Food assistance bill stalls in Senate committee over eligibility concerns
LEXINGTON, Ky. — Kentucky lawmakers discussed but declined to vote on legislation Tuesday that would significantly restrict access to food assistance for thousands of state residents already facing federal benefit cuts.
Senate Bill 257, sponsored by GOP Sen. Shelley Funke Frommeyer of Alexandria, would reinstate financial asset limits and reduce income thresholds for Kentuckians qualifying for the Supplemental Nutrition Assistance Program. The bill would also require the state Cabinet for Community-Based Services to review federal data on food assistance applicants monthly, compared with the current annual or semi-annual verification schedule.

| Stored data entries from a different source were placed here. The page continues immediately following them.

-- ==== Sys2Proof/Tests/Slice0.lean ====
section
/-! SUPPORT. Tests of one step each, with expected results from the spec's vectors
(95_test_vectors.md, cited by V number); smoke tests of the well-formedness checks; and, for each
obligation with hypotheses, a concrete state and operands that meet them all. -/

namespace Sys2Proof.Tests

open Sys2Proof Sys2Proof.Machine

/-- The reset state with some registers, memory Words (by index) and a pc. -/
def mk (regs : List (RegIdx × Word)) (mem : List (Nat × Word)) (pc : Word) : State :=
  let s := regs.foldl (fun s p => s.setReg p.1 p.2) State.reset
  (s.setMem (mem.foldl (fun m p => m.write p.1 p.2) [])).setPc pc

/-- The same with the cache enabled and a mapping. -/
def withCache (cmap : CacheMap) (s : State) : State := (s.setCacheEnabled true).setCmap cmap

/-- The same with BNE_OPCODE = 0x04. -/
def withOp04 (s : State) : State := { s with cfg := { s.cfg with bneOpcode := .op04 } }

/-- A next state that satisfies `p`. -/
def nextSat (o : Result) (p : State → Bool) : Bool :=
  match o with
  | .next t => p t
  | .fault _ => false
  | .refused _ => false

/-- An access fault whose address and left state satisfy `p`. -/
def faultSat (o : Result) (p : Nat → State → Bool) : Bool :=
  match o with
  | .fault (.accessFault ea left) => p ea left
  | .fault .notRunning => false
  | .next _ => false
  | .refused _ => false

/-! ## Decoding, Words written out from the formats of 30_encoding.md R82 to R86 -/

theorem test_decode_add : decode .op05 0b00000000001000100001100000100000 = .ok (.add 1 2 3) := by decide
theorem test_decode_sub : decode .op05 0b00000000001000100001100000100010 = .ok (.sub 1 2 3) := by decide
theorem test_decode_slt : decode .op05 0b00000000001000100001100000101010 = .ok (.slt 1 2 3) := by decide
theorem test_decode_addi : decode .op05 0b00100000001000101111111111111111 = .ok (.addi 1 2 65535) := by decide
theorem test_decode_bne : decode .op05 0b00010100001000100000000000000001 = .ok (.bne 1 2 1) := by decide
theorem test_decode_bne_04 : decode .op04 0b00010000001000100000000000000001 = .ok (.bne 1 2 1) := by decide
theorem test_decode_j : decode .op05 0b00001011111111111111111111111111 = .ok (.j 0x3FFFFFF) := by decide
theorem test_decode_jal : decode .op05 0b00001100000000000000000000001000 = .ok (.jal 8) := by decide
theorem test_decode_lw : decode .op05 0b10001100001000100000000000000100 = .ok (.lw 1 2 4) := by decide
theorem test_decode_sw : decode .op05 0b10101100001001000000000000000100 = .ok (.sw 1 4 4) := by decide
theorem test_decode_cache : decode .op05 0b11101000000000000000000000000111 = .ok (.cache 7) := by decide
theorem test_decode_halt : decode .op05 0b11111100000000000000000000000000 = .ok .halt := by decide

/-- V14, V20: ignored bits set. -/
theorem test_decode_ignored_bits : decode .op05 0x002218A0 = .ok (.add 1 2 3) ∧
    decode .op05 0xE80FFFE1 = .ok (.cache 1) ∧ decode .op05 0xFFFFFFFF = .ok .halt := by decide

More than half a million Kentuckians received SNAP benefits this month, 40 percent of whom are children, according to state data. Funke Frommeyer said the legislation "simplifies" requirements and ensures only the most needy access food assistance, arguing it would help reduce the state's error rate in administering the program—a metric that has taken on new significance under federal law.
Under a recently passed federal package, states with high SNAP error rates must pay a share of benefit costs, which the federal government has historically footed entirely. Kentucky's unofficial error rate hovers around 4 percent for 2025, below the threshold requiring state payment, a significant drop from the previous year's rate of about 9 percent.
The bill faced vocal opposition at the Senate Families and Children Committee hearing. Richard Gianzero, a pastor and executive director of the Kentucky Council of Churches, said cutting eligibility may save the state money but goes against the state's ethical and moral obligations. Gianzero argued that the bill imposes further bureaucratic restrictions to reduce the number of people in need rather than solving underlying poverty.
Eliminating what's known as Broad Based Categorical Eligibility would take food assistance from over 40,000 Kentuckians in 16,900 households—including 16,800 kids and 6,600 older adults, according to the Kentucky Center for Economic Policy. The increased verification requirements could actually increase the error rate and cost the SNAP program more overall, according to Jessica Klein with the Center for Economic Policy.
The timing of the bill's advancement adds urgency to the debate. Kentucky's SNAP rolls have already declined by about 81,000 individuals since the federal bill became law in July. The Senate committee did not vote on the bill after two Republican senators expressed concern over the lack of a cost analysis. The bill awaits further consideration in the committee as the legislature enters its final weeks of the 2026 session.